-- ==== Sys2Proof/Machine/QueueOps.lean ====
section
/-! DEFINITION. Record queues in memory: the header, the slots, and the push and pop that fibres and the device make
(R320 to R322). -/

namespace Sys2Proof.Machine

/-- A queue header (R320). -/
structure QueueHead where
  base  : Nat
  regs  : Nat
  lgcap : Nat
  head  : Word
  tail  : Word
  bound : Bool
  grid  : Nat
  deriving DecidableEq, Repr

/-- QUEUE_FAULT of a header. -/
def queueFault (hva : Word) : AccessStop := trap0 .queueFault hva

/-- The reserved bits and ranges of a header. -/
def headerOk (ws : List Word) : Bool :=
  let w (i : Nat) : Word := ws.getD i 0
  zeroBits (w 0) 57 7 && zeroBits (w 0) 0 6 && zeroBits (w 1) 13 51 && zeroBits (w 1) 5 3
    && decide (2 ≤ fld (w 1) 0 5) && decide (fld (w 1) 0 5 ≤ 20) && zeroBits (w 4) 33 31
    && w 5 == 0 && w 6 == 0 && w 7 == 0

/-- The eight words of a header as fields. -/
def headOf (ws : List Word) : QueueHead :=
  let w (i : Nat) : Word := ws.getD i 0
  { base := fld (w 0) 6 51 * 64, regs := fld (w 1) 8 5 + 1, lgcap := fld (w 1) 0 5, head := w 2, tail := w 3,
    bound := flag (w 4) 32, grid := fld (w 4) 0 32 }

/-- A word of a queue: its page must not be formatted and its domain is PACKAGE or HOST (R320). A push and a pop need the
permission to write it; the checks of BIND only read (R334). -/
def State.queuePlace (s : State) (v : Via) (ctx : BitVec 12) (k : AccessKind) (hva va : Word) : State × Except AccessStop Place :=
  match s.resolveVia v ctx va 8 k none false with
  | (s, .error (.trap t)) => (s, .error (if t.code = .formatSize then queueFault hva else .trap t))
  | (s, .error x) => (s, .error x)
  | (s, .ok p) =>
    match s.lossAt v .read p.pa 8 with
    | some x => (s, .error (.trap (lostTrap p.pa x)))
    | none => if p.dom = .package ∨ p.dom = .host then (s, .ok p) else (s, .error (queueFault hva))

/-- The places of `n` consecutive words of a queue; the first that fails is the stop. -/
def State.queuePlaces (s : State) (v : Via) (ctx : BitVec 12) (k : AccessKind) (hva va : Word) :
    Nat → State × Except AccessStop (List Place)
  | 0 => (s, .ok [])
  | n + 1 =>
    match s.queuePlace v ctx k hva va with
    | (s, .error x) => (s, .error x)
    | (s, .ok p) =>
      match State.queuePlaces s v ctx k hva (va + 8) n with
      | (s, .error x) => (s, .error x)
      | (s, .ok ps) => (s, .ok (p :: ps))

/-- Words read as acquires at their points of coherence (R92). -/
def State.readPlaces (s : State) (v : Via) (ctx : BitVec 12) : List Place → State × List Word
  | [] => (s, [])
  | p :: ps =>
    let r := s.viaAcquire v ctx p 8
    let q := State.readPlaces r.1 v ctx ps
    (q.1, wd r.2.1 :: q.2)

/-- Words written at their points of coherence: the latest completion time. -/
def State.writePlaces (s : State) (v : Via) (ctx : BitVec 12) : List (Place × Word) → State × Word
  | [] => (s, s.gtb)
  | (p, x) :: ps =>
    let r := s.viaWrite v ctx p 8 x.toNat
    let q := State.writePlaces r.1 v ctx ps
    (q.1, later r.2 q.2)

/-- The header of a queue, and the places of its eight words. -/
def State.queueHead (s : State) (v : Via) (ctx : BitVec 12) (k : AccessKind) (hva : Word) :
    State × Except AccessStop (QueueHead × List Place) :=
  if hva.toNat % 64 ≠ 0 then (s, .error (queueFault hva))
  else
    match s.queuePlaces v ctx k hva hva 8 with
    | (s, .error x) => (s, .error x)
    | (s, .ok ps) =>
      let r := s.readPlaces v ctx ps
      if headerOk r.2 then (r.1, .ok (headOf r.2, ps)) else (r.1, .error (queueFault hva))

/-- The VA of the slot of a position. -/
def QueueHead.slot (h : QueueHead) (pos : Word) : Word :=
  wd (h.base + pos.toNat % 2 ^ h.lgcap * 8 * (h.regs + 1))

/-- The fibres, streams and engines that wait for a queue wake (R322): every queue entry of the context and header. -/
def State.queueWaiters (s : State) (ctx : BitVec 12) (hva : Word) : List (Nat × Nat × WaitEntry) :=
  (List.range 4).flatMap (fun d =>
    ((s.die d).wait.filter (fun (e : Nat × WaitEntry) => e.2.kind == .queue && e.2.ctx == ctx && e.2.key == hva)).map
      (fun e => (d, e.1, e.2)))

/-- A pop or a push wakes every lane parked on the queue (QUEUE_WAKE, R322). -/
def State.queueWake (s : State) (ctx : BitVec 12) (hva : Word) : State :=
  (s.queueWaiters ctx hva).foldl (fun s x =>
    (x.2.2.waiters.foldl (fun (s : State) (w : Waiter) => match w with
      | .fibre c p => s.resume c p
      | _ => s) (s.freeToken x.1 x.2.1))) s

/-- The sequence word of the slot of a position, as the device finds it. -/
def State.queueSeq (s : State) (d : Nat) (ctx : BitVec 12) (hva : Word) (h : QueueHead) (pos : Word) : Option Word :=
  match s.queuePlaces (Via.dev d) ctx .read hva (h.slot pos) 1 with
  | (s, .ok ps) => (s.readPlaces (Via.dev d) ctx ps).2.head?
  | (_, .error _) => none

/-- The lanes of a queue entry could go on: a record is complete where lanes wait to pop, a slot is released where lanes wait to
push. Software producers and consumers complete and release them too (R321, R322). -/
def State.queueMoved (s : State) (d : Nat) (e : WaitEntry) : Bool :=
  match s.queueHead (Via.dev d) e.ctx .read e.key with
  | (t, .ok (h, _)) =>
    (e.pops && t.queueSeq d e.ctx e.key h h.head == some (h.head + 1)) || (e.pushes && t.queueSeq d e.ctx e.key h h.tail == some h.tail)
  | (_, .error _) => false

/-- Lanes parked on a queue that has moved on wake (R322). -/
def State.wakeQueues (s : State) : State :=
  let ks := (List.range 4).flatMap (fun d =>
    ((s.die d).wait.filter (fun (e : Nat × WaitEntry) => e.2.kind == .queue && s.queueMoved d e.2)).map (fun e => (e.2.ctx, e.2.key)))
  ks.foldl (fun s k => s.queueWake k.1 k.2) s

/-- A push to a queue that feeds a grid: the idle interval of its binding counts from now (R167). -/
def State.notePush (s : State) (ctx : BitVec 12) (hva tail : Word) : State :=
  { s with grids := s.grids.map (fun (g : Nat × Grid) => match g.2.binding with
      | some b => if g.2.ctx = ctx ∧ b.queue = hva then (g.1, { g.2 with binding := some { b with tail := tail, lastPush := s.gtb, idleGone := false } }) else g
      | none => g) }

/-- How a push or a pop ends. -/
inductive QueueEnd where
  /-- Done: the record popped, empty for a push, and the completion time of the writes. -/
  | done (s : State) (record : List Word) (tc : Word) (wasEmpty : Bool)
  /-- The queue is full, or empty. -/
  | blocked (s : State) (h : QueueHead)
  | stop (s : State) (x : AccessStop)

/-- A push of a record whose registers `take` gives for the header's record size (R321). -/
def State.queuePush (s : State) (v : Via) (ctx : BitVec 12) (hva : Word) (take : Nat → Except Trap (List Word)) :
    QueueEnd :=
  match s.queueHead v ctx .claim hva with
  | (s, .error x) => .stop s x
  | (s, .ok (h, hp)) =>
    match take h.regs with
    | .error t => .stop s (.trap t)
    | .ok ws =>
      match s.queuePlaces v ctx .claim hva (h.slot h.tail) (h.regs + 1) with
      | (s, .error x) => .stop s x
      | (s, .ok ps) =>
        let q := s.readPlaces v ctx (ps.take 1)
        if q.2.getD 0 0 = h.tail then
          let t := q.1.writePlaces v ctx ((hp.drop 3).take 1 |>.map (fun p => (p, h.tail + 1)))
          let r := t.1.writePlaces v ctx ((ps.drop 1).zip ws)
          let z := r.1.writePlaces v ctx ((ps.take 1).map (fun p => (p, h.tail + 1)))
          .done ((z.1.queueWake ctx hva).notePush ctx hva (h.tail + 1)) [] (later t.2 (later r.2 z.2)) (h.head == h.tail)
        else .blocked q.1 h

/-- A pop (R321). `check` sees the header before anything is claimed. -/
def State.queuePop (s : State) (v : Via) (ctx : BitVec 12) (hva : Word) (check : QueueHead → Option Trap) : QueueEnd :=
  match s.queueHead v ctx .claim hva with
  | (s, .error x) => .stop s x
  | (s, .ok (h, hp)) =>
    match check h with
    | some t => .stop s (.trap t)
    | none =>
      match s.queuePlaces v ctx .claim hva (h.slot h.head) (h.regs + 1) with
      | (s, .error x) => .stop s x
      | (s, .ok ps) =>
        let q := s.readPlaces v ctx ps
        if q.2.getD 0 0 = h.head + 1 then
          let t := q.1.writePlaces v ctx ((hp.drop 2).take 1 |>.map (fun p => (p, h.head + 1)))
          let z := t.1.writePlaces v ctx ((ps.take 1).map (fun p => (p, h.head + wd (2 ^ h.lgcap))))
          .done (z.1.queueWake ctx hva) (q.2.drop 1) (later t.2 z.2) false
        else .blocked q.1 h

end Sys2Proof.Machine
end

▬▬▬▬▬▬▬▬▬▬

About this task: Every line of the listing that includes the word "AccessKind" forms the answer.

Answer area:
def State.queuePlace (s : State) (v : Via) (ctx : BitVec 12) (k : AccessKind) (hva va : Word) : State × Except AccessStop Place :=
def State.queuePlaces (s : State) (v : Via) (ctx : BitVec 12) (k : AccessKind) (hva va : Word) :
def State.queueHead (s : State) (v : Via) (ctx : BitVec 12) (k : AccessKind) (hva : Word) :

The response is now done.